We have all heard the examples given by evangelists (Billy Graham included) that "You had faith when you sat down on the chair you're sitting in! That's faith!" And I may be alone in this, but I truly disdain these sorts of comparisons. I feel that comparing the faith that we place in Christ to the faith we place in furniture on a moment-to-moment basis is degradation of the former to a degree that is simply impermissible. To be quick about my soapbox complaint, the faith we place in furniture is often misplaced! How often have we seen someone sit on a chair with a faulty leg that collapsed or an office chair that decompresses under any pressure at all? How often have we seen someone lean on a wall that was covered in wet paint? How often have we seen someone lose balance and grasp for something insufficiently secured to right their balance, only to tear that thing from its post and bring it tumbling down with them? This sort of faith is not only likely to be misplaced, it is likely to be placed in something blindly. These sorts of incidents happen because we never test these sorts of things prior to placing our faith in them. Christ, however, never expects us to place "blind faith" in Him. For these reasons and others, I always greet illustrations of faith with a heavy groan, because I've yet to hear anyone amply explain what it is like to put trust in Christ in Earthly terms. After all, if I put faith in a chair that fails me, perhaps I fall and embarrass myself. Boo hoo. I may get wet paint on my arm, or be noticeably lower than everyone else at the table as my chair sinks to the ground. But the stakes for putting faith in Christ and finding that faith misplaced are so incomparably high that Paul would say, "If we have trusted in Christ for this life only, we are of all men the most pitiable." Elsewhere he would say that if Christ is not raised, our hope is in vain - essentially telling us that our lives have been wasted. The point is made, and perhaps I've gone too long, but the point is I do not appreciate illustrations of faith that lead people to believe that "they do this sort of thing all the time! What's one more leap of faith?"

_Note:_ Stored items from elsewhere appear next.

@[simp] theorem writeTables_silicon (no : Nat) (rows : List RowRec) : (writeTables s no rows).silicon = s.silicon := by simp [writeTables]
@[simp] theorem startStep_silicon (no : Nat) (rows : List RowRec) (sec : Bool) :
    (startStep s no rows sec).silicon = s.silicon := by simp [startStep]

@[simp] theorem readOuts_silicon (no : Nat) (rows : List Nat) : (readOuts s no rows).1.silicon = s.silicon := by
  unfold readOuts
  rw [silicon_fst_foldl _ (fun q r => by split <;> simp)]

@[simp] theorem standpipe_silicon (sid : Nat) : (standpipe s sid t).silicon = s.silicon := by
  unfold standpipe; simp only; (repeat' split) <;> simp

@[simp] theorem endByLength_silicon (sid : Nat) : (endByLength s sid).silicon = s.silicon := by
  unfold endByLength; simp only; split <;> simp

@[simp] theorem decoded_silicon (sid pos out : Nat) : (decoded s sid pos out).silicon = s.silicon := by
  unfold decoded; simp only; (repeat' split) <;> simp

@[simp] theorem finishRow_silicon (own peer : Tab Nat) (s0 s : State) (r : RowRec) :
    (finishRow own peer s0 s r).silicon = s.silicon := by
  simp [finishRow]

@[simp] theorem stepFault_silicon (st : StepRec) (told : Bool) : (stepFault s st told).silicon = s.silicon := by simp [stepFault]

-- Machine/Memory.lean

@[simp] theorem scrubFloat_silicon (n op pos total cnt : Nat) :
    (scrubFloat s n op pos total cnt).silicon = s.silicon := by simp [scrubFloat]

@[simp] theorem scrubWord_silicon (w : Nat) : (scrubWord s w).silicon = s.silicon := by
  unfold scrubWord; split <;> simp

-- Machine/Links.lean

@[simp] theorem dropArrival_silicon (n : Nat) : (dropArrival s n).silicon = s.silicon := by simp [dropArrival]
@[simp] theorem applySignal_silicon (v ev : Nat) : (applySignal s v ev).silicon = s.silicon := by simp [applySignal]
@[simp] theorem modSip_silicon (req : Nat) (f : Sip → Sip) : (modSip s u req f).silicon = s.silicon := by simp [modSip]
@[simp] theorem tileTouch_silicon (t : Tile) : (tileTouch s t).silicon = s.silicon := by simp [tileTouch]
@[simp] theorem landedAt_silicon (req st : Nat) : (landedAt s u req st).silicon = s.silicon := by
  unfold landedAt; (repeat' split) <;> simp

@[simp] theorem forward_silicon (fs : List Flit) : (forward s fs).silicon = s.silicon := by
  unfold forward; (repeat' split) <;> simp

@[simp] theorem arrive_silicon (h die : Nat) (f : Flit) (w : ArrKind) : (arrive s h die f w).silicon = s.silicon := by simp [arrive]
@[simp] theorem trainStart_silicon (l : Nat) : (trainStart s l).silicon = s.silicon := by simp [trainStart]
@[simp] theorem trainLinks_silicon (mask : Nat) : (trainLinks s mask).silicon = s.silicon := by simp [trainLinks]
@[simp] theorem trainDone_silicon : (trainDone s).silicon = s.silicon := by simp [trainDone]
@[simp] theorem extUp_silicon (l : Nat) (maps : List Nat) : (extUp s l maps).silicon = s.silicon := by
  unfold extUp; simp only; split <;> simp

@[simp] theorem pairCheck_silicon (l peerRole variant : Nat) (maps : List Nat) :
    (pairCheck s l peerRole variant maps).silicon = s.silicon := by
  unfold pairCheck; (repeat' split) <;> simp

@[simp] theorem peerDown_silicon (l reason : Nat) : (peerDown s l reason).silicon = s.silicon := by simp [peerDown]
@[simp] theorem ctrlEffect_silicon (l : Nat) (f : Flit) : (ctrlEffect s l f).silicon = s.silicon := by simp [ctrlEffect]
@[simp] theorem deliver_silicon (h : Nat) (f : Flit) : (deliver s h f).silicon = s.silicon := by
  unfold deliver; simp only; (repeat' split) <;> simp

@[simp] theorem sendNak_silicon (h : Nat) : (sendNak s h).silicon = s.silicon := by simp [sendNak]
@[simp] theorem popWire_silicon (h : Nat) : (popWire s h).silicon = s.silicon := by simp [popWire]
@[simp] theorem receive_silicon (h : Nat) (f : Flit) (good : Bool) : (receive s h f good).silicon = s.silicon := by simp [receive]
@[simp] theorem fecCount_silicon (h corr uncorr : Nat) : (fecCount s h corr uncorr).silicon = s.silicon := by simp [fecCount]
@[simp] theorem replay_silicon (h k : Nat) : (replay s h k).silicon = s.silicon := by simp [replay]
@[simp] theorem acceptNext_silicon (l : Nat) : (acceptNext s l).silicon = s.silicon := by simp [acceptNext]
@[simp] theorem extDisable_silicon (l : Nat) : (extDisable s l).silicon = s.silicon := by simp [extDisable]

-- Machine/Power.lean

@[simp] theorem markStarved_silicon : (markStarved s).silicon = s.silicon := by simp [markStarved]
@[simp] theorem calibrate_silicon : (calibrate s).silicon = s.silicon := by simp [calibrate]
@[simp] theorem windowClose_silicon : (windowClose s).silicon = s.silicon := by simp [windowClose]
@[simp] theorem windowOpen_silicon : (windowOpen s).silicon = s.silicon := by simp [windowOpen]
theorem reqSpan_silicon {s t : State} {u ch : Nat} (h : reqSpan s u ch = some t) : t.silicon = s.silicon := by
  unfold reqSpan at h; simp only at h
  split at h
  · split at h
    · cases h
    · cases h; simp
  · cases h

theorem reqTile_silicon {s t : State} {u req : Nat} {what : Purpose} (h : reqTile s u req what = some t) :
    t.silicon = s.silicon := by
  unfold reqTile at h; simp only at h
  split at h
  · split at h
    · cases h
    · split at h
      · cases h
      · cases h; simp
  · cases h

theorem reqChain_silicon {s t' : State} {u t cls : Nat} (h : reqChain s u t cls = some t') : t'.silicon = s.silicon := by
  unfold reqChain at h; split at h
  · simp only [Option.ite_none_left_eq_some, Option.some.injEq] at h
    obtain ⟨-, rfl⟩ := h; simp
  · cases h

@[simp] theorem grantTo_silicon (q : LReq) (cost : Nat) (eco : Bool) : (grantTo s q cost eco).silicon = s.silicon := by
  unfold grantTo; (repeat' split) <;> simp

@[simp] theorem grant_silicon (q : LReq) : (grant s q).silicon = s.silicon := by simp [grant]

-- Machine/Time.lean

@[simp] theorem servoGo_silicon (t : Servo) : (servoGo s t).silicon = s.silicon := by simp [servoGo]
@[simp] theorem timeStep_silicon (th : Int) : (timeStep s th).silicon = s.silicon := by simp [timeStep]
@[simp] theorem timeSlew_silicon (th : Int) : (timeSlew s th).silicon = s.silicon := by simp [timeSlew]
@[simp] theorem measure_silicon (th : Int) : (measure s th).silicon = s.silicon := by
  unfold measure; simp only; (repeat' split) <;> simp

@[simp] theorem writeTimeCtl_silicon (v : Nat) : (writeTimeCtl v s).silicon = s.silicon := by simp [writeTimeCtl]
@[simp] theorem writeTodHi_silicon (v : Nat) : (writeTodHi v s).silicon = s.silicon := by simp [writeTodHi]
@[simp] theorem sumpEnter_silicon (r : RecIn) : (sumpEnter s r).silicon = s.silicon := by simp [sumpEnter]
@[simp] theorem sumpDrain_silicon : (sumpDrain s).silicon = s.silicon := by simp [sumpDrain]
@[simp] theorem writeEvtMask_silicon (v : Nat) : (writeEvtMask v s).silicon = s.silicon := by simp [writeEvtMask]

-- Machine/Reset.lean

@[simp] theorem setStage_silicon (n : Nat) : (setStage s n).silicon = s.silicon := by simp [setStage]
@[simp] theorem restartZero_silicon : (restartZero s).silicon = s.silicon := by
  unfold restartZero; split <;> simp

@[simp] theorem endLoad_silicon : (endLoad s).silicon = s.silicon := by simp [endLoad]
@[simp] theorem hostReset_silicon : (hostReset s).silicon = s.silicon := by simp [hostReset]
@[simp] theorem stationsReset_silicon : (stationsReset s).silicon = s.silicon := by simp [stationsReset]
@[simp] theorem resetWords_silicon (ranges : List (Nat × Nat)) (keep : List Nat) :
    (resetWords s ranges keep).silicon = s.silicon := by simp [resetWords]

@[simp] theorem tapEndScan_silicon : (tapEndScan s).silicon = s.silicon := by simp [tapEndScan]
@[simp] theorem debugReset_silicon : (debugReset s).silicon = s.silicon := by simp [debugReset]
@[simp] theorem warmReset_silicon : (warmReset s).silicon = s.silicon := by simp [warmReset]
@[simp] theorem ctrlScrub_silicon : (ctrlScrub s).silicon = s.silicon := by simp [ctrlScrub]
@[simp] theorem ctrlFinish_silicon : (ctrlFinish s).silicon = s.silicon := by
  unfold ctrlFinish; dsimp only
  rw [restartZero_silicon, setReg_silicon, debugReset_silicon, silicon_mk, silicon_eta, ctrlScrub_silicon, resetWords_silicon,
    silicon_foldl _ clearLink_silicon, silicon_mk, silicon_eta]
  simp

@[simp] theorem ctrlReset_silicon : (ctrlReset s).silicon = s.silicon := by simp [ctrlReset]
@[simp] theorem writeBootCtl_silicon (v : Nat) : (writeBootCtl v s).silicon = s.silicon := by simp [writeBootCtl]
@[simp] theorem writeStnReset_silicon (v : Nat) : (writeStnReset v s).silicon = s.silicon := by simp [writeStnReset]
@[simp] theorem lostState_silicon (pins : Pins) : (lostState s pins).silicon = s.silicon := by simp [lostState, coldState]

-- Machine/Boot.lean

@[simp] theorem vidGo_silicon (p : PState) : (vidGo s p).silicon = s.silicon := by simp [vidGo]
@[simp] theorem fwAuth_silicon (src : Nat) (bytes : List Byte) : (fwAuth s src bytes).silicon = s.silicon := by simp [fwAuth]
@[simp] theorem bootFail_silicon (code : Nat) : (bootFail s code).silicon = s.silicon := by simp [bootFail]
@[simp] theorem bootReady_silicon : (bootReady s).silicon = s.silicon := by simp [bootReady]

-- Machine/Security.lean

@[simp] theorem lcDone_silicon (new : Nat) (full : Bool) : (lcDone s new full).silicon = s.silicon := by simp [lcDone]
@[simp] theorem unlockRec_silicon (level old slot cnt : Nat) (jtag : Bool) :
    (unlockRec s level old slot cnt jtag).silicon = s.silicon := by simp [unlockRec]

@[simp] theorem setDbgStatus_silicon (v : Nat) : (setDbgStatus s v).silicon = s.silicon := by simp [setDbgStatus]
@[simp] theorem unlockDone_silicon (u : Unlock) : (unlockDone s u).silicon = s.silicon := by simp [unlockDone]
@[simp] theorem zeroSess_silicon (sid : Nat) : (zeroSess s sid).silicon = s.silicon := by simp [zeroSess]
@[simp] theorem zeroLoad_silicon : (zeroLoad s).silicon = s.silicon := by simp [zeroLoad]
@[simp] theorem zeroBegin_silicon (z : Zero) : (zeroBegin s z).silicon = s.silicon := by simp [zeroBegin]
@[simp] theorem startZero_silicon (kind cause : Nat) : (startZero s kind cause).silicon = s.silicon := by simp [startZero]
@[simp] theorem askZero_silicon (cause : Nat) : (askZero s cause).silicon = s.silicon := by simp [askZero]
@[simp] theorem writeZeroize_silicon (v : Nat) : (writeZeroize v s).silicon = s.silicon := by simp [writeZeroize]
@[simp] theorem writeLcReq_silicon (v : Nat) : (writeLcReq v s).silicon = s.silicon := by simp [writeLcReq]
@[simp] theorem makeReport_silicon (gen : Nat) : (makeReport s gen).silicon = s.silicon := by simp [makeReport]
@[simp] theorem makeChal_silicon (gen level : Nat) (jtag : Bool) : (makeChal s gen level jtag).silicon = s.silicon := by simp [makeChal]
@[simp] theorem drbgServe_silicon (w : Option (Nat × Bool)) : (drbgServe s w).silicon = s.silicon := by
  unfold drbgServe; split
  · simp
  · rename_i h; split <;> simpa using drbgTake_silicon h

@[simp] theorem reseed_silicon : (reseed s).silicon = s.silicon := by simp [reseed]
@[simp] theorem writeAttestCtl_silicon (v : Nat) : (writeAttestCtl v s).silicon = s.silicon := by simp [writeAttestCtl]
@[simp] theorem grantUnlock_silicon (u : Unlock) : (grantUnlock s u).silicon = s.silicon := by simp [grantUnlock]
@[simp] theorem relock_silicon (level : Nat) (jtag : Bool) : (relock s level jtag).silicon = s.silicon := by simp [relock]
@[simp] theorem levelRequest_silicon (level : Nat) (jtag : Bool) :
    (levelRequest s level jtag).silicon = s.silicon := by simp [levelRequest]

@[simp] theorem respond_silicon : (respond s).silicon = s.silicon := by
  unfold respond; (repeat' split) <;> simp

@[simp] theorem writeDbgReq_silicon (jtag : Bool) (v : Nat) : (writeDbgReq jtag v s).silicon = s.silicon := by simp [writeDbgReq]

-- Machine/PState.lean

@[simp] theorem creditUnit_silicon (x : Station) : (creditUnit s u x).silicon = s.silicon := by
  unfold creditUnit; simp only [setStn_silicon, creditBack_silicon]
  exact silicon_foldl _ (fun s p => by split <;> simp) _ _

@[simp] theorem creditAll_silicon : (creditAll s).silicon = s.silicon := by simp [creditAll]
@[simp] theorem floatsOff_silicon : (floatsOff s).silicon = s.silicon := by
  unfold floatsOff; rw [silicon_foldl _ (fun s n => by (repeat' split) <;> simp)]

@[simp] theorem enterP4_silicon : (enterP4 s).silicon = s.silicon := by simp [enterP4]
@[simp] theorem storeTemps_silicon (dieT stackT : List Nat) : (storeTemps s dieT stackT).silicon = s.silicon := by simp [storeTemps]
@[simp] theorem thermalStop_silicon : (thermalStop s).1.silicon = s.silicon := by simp [thermalStop]
@[simp] theorem stackStop_silicon (q : State × List ThermNote) (k t : Nat) : (stackStop q k t).1.silicon = q.1.silicon := by
  unfold stackStop; simp only; split
  · split <;> simp
  · split <;> simp

@[simp] theorem thermRec_silicon (n : ThermNote) : (thermRec s n).silicon = s.silicon := by simp [thermRec]
@[simp] theorem writePwrCtl_silicon (v : Nat) : (writePwrCtl v s).silicon = s.silicon := by
  unfold writePwrCtl; simp only; split <;> simp

@[simp] theorem vidFit_silicon (p : PState) : (vidFit s p).silicon = s.silicon := by simp [vidFit]
@[simp] theorem moveTo_silicon (p : PState) (auto : Bool) : (moveTo s p auto).silicon = s.silicon := by simp [moveTo]
@[simp] theorem standbyLink_silicon (l : Nat) : (standbyLink s l).silicon = s.silicon := by simp [standbyLink]
@[simp] theorem enterP3_silicon : (enterP3 s).silicon = s.silicon := by simp [enterP3]
@[simp] theorem leaveP3_silicon (p : PState) : (leaveP3 s p).silicon = s.silicon := by
  unfold leaveP3; simp only; split <;> simp

-- Machine/Debug.lean

@[simp] theorem cmdEnd_silicon (code : Nat) : (cmdEnd s code).silicon = s.silicon := by simp [cmdEnd]
@[simp] theorem putData_silicon (ws : List Nat) : (putData s ws).silicon = s.silicon := by simp [putData]
@[simp] theorem putBytes_silicon (bs : List Byte) : (putBytes s bs).silicon = s.silicon := by simp [putBytes]
@[simp] theorem takeCmd_silicon (s : State) (w level : Nat) (station power : Bool) (go : State → Nat → State)
    (h : ∀ s u, (go s u).silicon = s.silicon) : (takeCmd s w level station power go).silicon = s.silicon := by
  unfold takeCmd; simp only; (repeat' split) <;> simp [h]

No one can be so foolish as to imagine that the Judge of all the earth will put away our sins if we refuse to put them away ourselves.

The conclusion of the book is a wonderful breath of fresh air because it is full of Biblical principles that are so foreign to the modern vernacular that to believe them makes one an ostracized person even in many Christian circles. Spurgeon goes after the person who thinks to make himself a Christian by stating firmly our inability to do it - then he proves through scripture that "while we were without strength" it was God who foresaw our inability and sent Christ to "die for the ungodly." With this in mind, we are relinquished over to the one who has sole ability to save us from our death, give us new life, and give us "repentance and forgiveness" per Acts 5:30-31.


Spurgeon pulls no punches in examining this passage, as he couples these two things inseparably, although not causally. Without repentance, we can rest assured that we have not received forgiveness, not because of the lack of repentance, but by proof of the absence of repentance. If someone claimed to have gone to the Bahamas for 3 months, but was no more tan when they returned than when they left, we might doubt the truth of their trip. Not because it is for a tan that one goes to the Bahamas, but because it is an unavoidable by-product of being there. (Behold the boundlessness of my own hypocrisy that I would follow a criticism of poor illustrations with an illustration that is itself very poor. All the same, here we are!)


The final few chapters of the book focus on defending the doctrine of the Perseverance of the Saints, and as would be expected, Spurgeon does a faultless job. One point that he makes that I had never heard or considered myself, was that since we are a gift from the Father to the Son (John 6) and the "gifts and callings of God are without repentance" (Rom. 11:29) we can rest assured that the gift that the Father has given (us for our salvation) can never be recalled. What a wonderful scriptural proof of our salvation's security in God's supremacy despite our powerlessness.